**Your goal:**
Below are entries; work out how many of their lines hold "validation", giving only that number.

[Saved entries]
*-*-*

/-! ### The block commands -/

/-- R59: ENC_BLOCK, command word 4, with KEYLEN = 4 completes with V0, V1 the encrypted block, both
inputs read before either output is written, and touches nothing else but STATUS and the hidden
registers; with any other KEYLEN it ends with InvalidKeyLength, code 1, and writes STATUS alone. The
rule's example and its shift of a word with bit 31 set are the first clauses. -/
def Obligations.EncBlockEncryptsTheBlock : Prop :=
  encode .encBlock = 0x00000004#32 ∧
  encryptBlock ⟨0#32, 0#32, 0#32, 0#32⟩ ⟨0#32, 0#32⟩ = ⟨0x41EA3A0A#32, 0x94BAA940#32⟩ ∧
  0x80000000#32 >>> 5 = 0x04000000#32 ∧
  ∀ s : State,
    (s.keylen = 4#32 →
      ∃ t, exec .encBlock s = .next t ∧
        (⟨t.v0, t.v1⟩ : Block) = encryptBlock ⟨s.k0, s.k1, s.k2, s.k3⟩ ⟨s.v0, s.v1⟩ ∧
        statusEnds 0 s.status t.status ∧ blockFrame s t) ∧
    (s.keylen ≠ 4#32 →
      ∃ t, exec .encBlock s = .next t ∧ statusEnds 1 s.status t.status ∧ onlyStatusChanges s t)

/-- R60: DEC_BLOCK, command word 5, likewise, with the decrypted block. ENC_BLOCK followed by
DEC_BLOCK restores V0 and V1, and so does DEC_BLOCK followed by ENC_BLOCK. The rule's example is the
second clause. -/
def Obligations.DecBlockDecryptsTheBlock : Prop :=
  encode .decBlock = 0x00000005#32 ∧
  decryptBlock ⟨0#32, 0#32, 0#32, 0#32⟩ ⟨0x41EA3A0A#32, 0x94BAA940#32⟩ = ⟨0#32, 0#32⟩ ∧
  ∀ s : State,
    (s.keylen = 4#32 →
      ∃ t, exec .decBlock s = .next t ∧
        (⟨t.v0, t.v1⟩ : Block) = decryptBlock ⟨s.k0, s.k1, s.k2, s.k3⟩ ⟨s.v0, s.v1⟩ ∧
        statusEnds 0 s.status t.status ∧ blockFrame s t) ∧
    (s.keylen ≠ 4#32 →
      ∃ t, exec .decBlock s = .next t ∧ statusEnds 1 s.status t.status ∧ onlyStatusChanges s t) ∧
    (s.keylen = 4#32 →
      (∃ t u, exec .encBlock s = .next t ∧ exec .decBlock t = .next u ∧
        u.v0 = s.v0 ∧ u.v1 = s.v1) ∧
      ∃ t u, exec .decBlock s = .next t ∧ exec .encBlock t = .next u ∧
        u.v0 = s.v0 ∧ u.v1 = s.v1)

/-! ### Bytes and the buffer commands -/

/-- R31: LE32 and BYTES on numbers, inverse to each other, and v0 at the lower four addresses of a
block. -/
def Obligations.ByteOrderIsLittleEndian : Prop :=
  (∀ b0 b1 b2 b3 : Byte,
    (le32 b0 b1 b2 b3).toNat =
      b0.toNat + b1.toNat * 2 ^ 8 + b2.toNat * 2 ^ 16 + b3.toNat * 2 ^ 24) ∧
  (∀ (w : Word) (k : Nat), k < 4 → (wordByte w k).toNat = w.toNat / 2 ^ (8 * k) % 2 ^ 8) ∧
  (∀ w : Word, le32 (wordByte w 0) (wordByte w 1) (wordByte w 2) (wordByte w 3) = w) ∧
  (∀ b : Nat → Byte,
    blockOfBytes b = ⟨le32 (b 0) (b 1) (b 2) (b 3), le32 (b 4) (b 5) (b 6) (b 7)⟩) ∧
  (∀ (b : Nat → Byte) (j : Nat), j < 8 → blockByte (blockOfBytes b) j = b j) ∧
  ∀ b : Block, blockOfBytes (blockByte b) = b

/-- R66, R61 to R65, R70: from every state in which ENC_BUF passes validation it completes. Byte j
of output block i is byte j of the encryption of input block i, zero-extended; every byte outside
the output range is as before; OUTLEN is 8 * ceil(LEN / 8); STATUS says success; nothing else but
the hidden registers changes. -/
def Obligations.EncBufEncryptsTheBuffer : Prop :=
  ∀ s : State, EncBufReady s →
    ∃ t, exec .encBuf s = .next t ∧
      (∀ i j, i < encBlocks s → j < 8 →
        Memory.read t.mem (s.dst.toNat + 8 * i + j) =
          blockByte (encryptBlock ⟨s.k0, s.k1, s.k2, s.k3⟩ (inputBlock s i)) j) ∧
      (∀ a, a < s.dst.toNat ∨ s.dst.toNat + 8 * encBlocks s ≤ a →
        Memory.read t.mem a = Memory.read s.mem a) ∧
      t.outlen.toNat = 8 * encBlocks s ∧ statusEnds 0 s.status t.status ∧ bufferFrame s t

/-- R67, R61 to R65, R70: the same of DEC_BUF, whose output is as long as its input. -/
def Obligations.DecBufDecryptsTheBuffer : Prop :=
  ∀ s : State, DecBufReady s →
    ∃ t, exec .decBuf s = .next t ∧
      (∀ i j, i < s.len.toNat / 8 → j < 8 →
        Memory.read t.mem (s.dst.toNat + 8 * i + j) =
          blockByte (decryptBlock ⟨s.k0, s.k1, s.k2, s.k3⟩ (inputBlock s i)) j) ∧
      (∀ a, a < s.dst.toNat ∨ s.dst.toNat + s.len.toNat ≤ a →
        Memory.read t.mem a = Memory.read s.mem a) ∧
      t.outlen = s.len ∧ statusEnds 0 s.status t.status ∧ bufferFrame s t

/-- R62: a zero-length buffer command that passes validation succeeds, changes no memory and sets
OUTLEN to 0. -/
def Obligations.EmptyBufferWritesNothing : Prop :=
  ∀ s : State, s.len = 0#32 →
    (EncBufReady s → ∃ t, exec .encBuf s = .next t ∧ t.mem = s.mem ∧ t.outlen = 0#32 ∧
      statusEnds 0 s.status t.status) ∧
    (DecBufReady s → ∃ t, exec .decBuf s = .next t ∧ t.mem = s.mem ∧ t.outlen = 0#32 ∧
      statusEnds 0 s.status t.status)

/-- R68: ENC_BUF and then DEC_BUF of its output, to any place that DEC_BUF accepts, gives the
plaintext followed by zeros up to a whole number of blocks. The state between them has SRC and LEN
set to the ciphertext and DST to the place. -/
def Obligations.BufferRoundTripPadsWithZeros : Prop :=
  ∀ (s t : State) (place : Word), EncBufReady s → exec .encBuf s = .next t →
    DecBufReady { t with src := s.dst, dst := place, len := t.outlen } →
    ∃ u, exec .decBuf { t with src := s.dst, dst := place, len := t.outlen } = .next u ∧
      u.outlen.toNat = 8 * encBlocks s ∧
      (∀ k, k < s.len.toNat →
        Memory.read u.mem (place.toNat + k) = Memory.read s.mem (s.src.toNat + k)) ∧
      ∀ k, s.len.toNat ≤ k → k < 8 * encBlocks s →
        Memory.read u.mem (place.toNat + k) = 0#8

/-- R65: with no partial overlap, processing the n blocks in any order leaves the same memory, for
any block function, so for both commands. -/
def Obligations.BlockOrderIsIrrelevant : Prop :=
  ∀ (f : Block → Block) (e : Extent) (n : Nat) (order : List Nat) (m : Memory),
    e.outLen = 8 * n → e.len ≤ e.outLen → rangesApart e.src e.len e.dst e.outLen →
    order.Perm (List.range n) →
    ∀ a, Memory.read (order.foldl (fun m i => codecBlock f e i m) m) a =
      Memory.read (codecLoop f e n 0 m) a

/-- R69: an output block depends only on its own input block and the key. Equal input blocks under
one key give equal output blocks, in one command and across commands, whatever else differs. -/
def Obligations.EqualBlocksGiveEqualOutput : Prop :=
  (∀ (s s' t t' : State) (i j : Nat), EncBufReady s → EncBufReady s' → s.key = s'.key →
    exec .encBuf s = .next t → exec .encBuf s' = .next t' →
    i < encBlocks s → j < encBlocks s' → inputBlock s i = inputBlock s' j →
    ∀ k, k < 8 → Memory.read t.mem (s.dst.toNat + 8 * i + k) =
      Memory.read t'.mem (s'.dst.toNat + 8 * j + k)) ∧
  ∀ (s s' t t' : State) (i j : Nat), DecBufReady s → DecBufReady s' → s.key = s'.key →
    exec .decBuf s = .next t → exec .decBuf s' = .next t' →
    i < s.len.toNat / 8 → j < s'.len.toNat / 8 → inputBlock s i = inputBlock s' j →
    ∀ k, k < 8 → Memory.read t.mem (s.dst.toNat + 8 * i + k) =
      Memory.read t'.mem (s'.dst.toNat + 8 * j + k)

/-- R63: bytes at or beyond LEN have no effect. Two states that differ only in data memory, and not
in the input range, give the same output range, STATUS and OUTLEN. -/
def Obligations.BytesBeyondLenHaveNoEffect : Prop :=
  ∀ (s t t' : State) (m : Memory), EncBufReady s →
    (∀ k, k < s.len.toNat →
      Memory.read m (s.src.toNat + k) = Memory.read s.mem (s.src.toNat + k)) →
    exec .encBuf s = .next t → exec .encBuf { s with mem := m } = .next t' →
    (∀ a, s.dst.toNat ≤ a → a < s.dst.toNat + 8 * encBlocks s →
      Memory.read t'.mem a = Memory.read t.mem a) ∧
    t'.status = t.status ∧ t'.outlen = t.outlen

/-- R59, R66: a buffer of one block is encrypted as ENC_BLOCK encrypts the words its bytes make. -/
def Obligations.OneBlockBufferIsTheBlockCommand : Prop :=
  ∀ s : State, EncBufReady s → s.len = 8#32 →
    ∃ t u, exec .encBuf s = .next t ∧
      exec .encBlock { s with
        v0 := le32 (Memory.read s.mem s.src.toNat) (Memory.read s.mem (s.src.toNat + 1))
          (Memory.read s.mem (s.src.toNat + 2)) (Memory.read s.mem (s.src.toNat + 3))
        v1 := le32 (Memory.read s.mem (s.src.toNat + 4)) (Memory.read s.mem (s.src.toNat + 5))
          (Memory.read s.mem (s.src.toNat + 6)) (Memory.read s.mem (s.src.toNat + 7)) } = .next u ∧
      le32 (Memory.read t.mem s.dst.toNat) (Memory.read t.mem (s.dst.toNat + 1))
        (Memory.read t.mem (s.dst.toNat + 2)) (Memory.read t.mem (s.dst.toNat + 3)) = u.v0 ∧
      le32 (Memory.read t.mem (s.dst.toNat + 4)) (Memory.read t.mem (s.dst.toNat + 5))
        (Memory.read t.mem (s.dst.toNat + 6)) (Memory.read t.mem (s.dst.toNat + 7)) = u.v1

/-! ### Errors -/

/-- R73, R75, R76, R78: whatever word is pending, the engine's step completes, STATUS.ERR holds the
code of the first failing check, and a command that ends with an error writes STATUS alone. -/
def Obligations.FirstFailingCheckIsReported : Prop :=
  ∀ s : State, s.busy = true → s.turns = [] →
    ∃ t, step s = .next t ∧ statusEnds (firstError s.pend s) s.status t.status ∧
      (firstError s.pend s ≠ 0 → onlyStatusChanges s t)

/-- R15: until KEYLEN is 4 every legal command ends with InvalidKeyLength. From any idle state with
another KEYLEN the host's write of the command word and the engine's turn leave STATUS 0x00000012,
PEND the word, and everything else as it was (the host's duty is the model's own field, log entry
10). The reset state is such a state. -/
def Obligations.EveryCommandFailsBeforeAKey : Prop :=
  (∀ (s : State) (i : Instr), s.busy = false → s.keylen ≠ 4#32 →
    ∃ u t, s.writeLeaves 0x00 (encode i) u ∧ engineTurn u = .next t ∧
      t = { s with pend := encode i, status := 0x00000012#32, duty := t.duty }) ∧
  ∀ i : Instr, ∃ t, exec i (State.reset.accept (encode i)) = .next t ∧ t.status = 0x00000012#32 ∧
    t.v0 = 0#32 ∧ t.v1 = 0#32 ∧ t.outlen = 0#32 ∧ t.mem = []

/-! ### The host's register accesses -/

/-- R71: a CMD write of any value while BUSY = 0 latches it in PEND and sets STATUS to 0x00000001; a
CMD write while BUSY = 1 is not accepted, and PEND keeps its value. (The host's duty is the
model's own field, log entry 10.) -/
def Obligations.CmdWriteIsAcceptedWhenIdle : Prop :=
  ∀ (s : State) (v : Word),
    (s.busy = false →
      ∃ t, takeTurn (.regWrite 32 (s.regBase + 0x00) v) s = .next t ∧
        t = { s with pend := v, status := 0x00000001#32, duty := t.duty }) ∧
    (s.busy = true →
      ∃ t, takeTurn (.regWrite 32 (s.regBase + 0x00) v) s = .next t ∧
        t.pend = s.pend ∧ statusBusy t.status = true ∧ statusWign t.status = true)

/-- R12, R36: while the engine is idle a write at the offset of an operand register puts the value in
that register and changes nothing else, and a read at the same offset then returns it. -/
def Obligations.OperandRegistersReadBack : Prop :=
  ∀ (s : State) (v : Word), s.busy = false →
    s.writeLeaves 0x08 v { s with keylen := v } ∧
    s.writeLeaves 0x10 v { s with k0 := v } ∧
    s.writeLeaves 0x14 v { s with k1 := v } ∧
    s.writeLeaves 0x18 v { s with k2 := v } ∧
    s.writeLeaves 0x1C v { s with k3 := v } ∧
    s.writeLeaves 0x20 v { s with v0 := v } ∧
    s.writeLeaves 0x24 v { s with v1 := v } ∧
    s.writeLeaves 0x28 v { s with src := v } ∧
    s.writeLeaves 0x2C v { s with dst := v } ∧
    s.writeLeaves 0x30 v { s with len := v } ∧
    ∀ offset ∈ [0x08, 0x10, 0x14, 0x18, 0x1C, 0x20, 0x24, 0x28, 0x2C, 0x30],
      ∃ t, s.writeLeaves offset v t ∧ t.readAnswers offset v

*-*-*

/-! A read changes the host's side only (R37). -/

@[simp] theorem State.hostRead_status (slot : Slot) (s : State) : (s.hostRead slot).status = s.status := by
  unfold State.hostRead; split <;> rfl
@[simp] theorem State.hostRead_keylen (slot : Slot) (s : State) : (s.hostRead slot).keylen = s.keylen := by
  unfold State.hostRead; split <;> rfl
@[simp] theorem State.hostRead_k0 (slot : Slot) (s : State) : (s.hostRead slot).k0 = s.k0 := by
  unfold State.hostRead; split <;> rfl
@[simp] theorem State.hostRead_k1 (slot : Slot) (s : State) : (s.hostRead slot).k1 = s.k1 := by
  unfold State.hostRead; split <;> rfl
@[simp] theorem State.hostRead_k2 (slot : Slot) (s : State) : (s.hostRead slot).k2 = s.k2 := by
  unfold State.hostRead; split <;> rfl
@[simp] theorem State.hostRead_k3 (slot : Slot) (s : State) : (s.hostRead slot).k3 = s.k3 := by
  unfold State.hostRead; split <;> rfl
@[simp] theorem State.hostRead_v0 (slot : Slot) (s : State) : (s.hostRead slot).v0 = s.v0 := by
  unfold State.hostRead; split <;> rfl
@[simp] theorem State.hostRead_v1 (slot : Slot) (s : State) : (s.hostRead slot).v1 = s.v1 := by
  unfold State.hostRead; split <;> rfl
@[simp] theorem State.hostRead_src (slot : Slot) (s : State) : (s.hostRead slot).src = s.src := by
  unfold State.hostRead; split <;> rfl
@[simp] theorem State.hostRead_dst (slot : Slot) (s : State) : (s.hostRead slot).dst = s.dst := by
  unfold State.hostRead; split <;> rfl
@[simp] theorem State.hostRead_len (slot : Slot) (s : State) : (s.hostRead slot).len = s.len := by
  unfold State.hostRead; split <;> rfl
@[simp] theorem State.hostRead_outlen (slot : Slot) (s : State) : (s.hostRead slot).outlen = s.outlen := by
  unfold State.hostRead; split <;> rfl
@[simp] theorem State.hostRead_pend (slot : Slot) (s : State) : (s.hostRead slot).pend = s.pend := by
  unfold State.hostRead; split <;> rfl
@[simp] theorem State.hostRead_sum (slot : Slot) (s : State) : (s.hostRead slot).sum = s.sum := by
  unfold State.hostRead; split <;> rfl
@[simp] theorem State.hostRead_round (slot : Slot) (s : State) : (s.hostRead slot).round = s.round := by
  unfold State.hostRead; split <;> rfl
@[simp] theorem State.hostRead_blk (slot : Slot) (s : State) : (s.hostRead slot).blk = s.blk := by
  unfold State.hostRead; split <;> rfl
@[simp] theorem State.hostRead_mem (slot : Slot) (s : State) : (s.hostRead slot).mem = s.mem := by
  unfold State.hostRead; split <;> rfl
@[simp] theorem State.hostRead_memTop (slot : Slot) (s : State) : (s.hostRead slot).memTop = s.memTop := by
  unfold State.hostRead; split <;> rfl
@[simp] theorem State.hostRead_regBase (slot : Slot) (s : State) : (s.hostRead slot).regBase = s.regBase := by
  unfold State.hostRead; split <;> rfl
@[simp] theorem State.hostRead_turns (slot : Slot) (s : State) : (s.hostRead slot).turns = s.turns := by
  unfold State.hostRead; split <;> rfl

*-*-*

**Result:**
2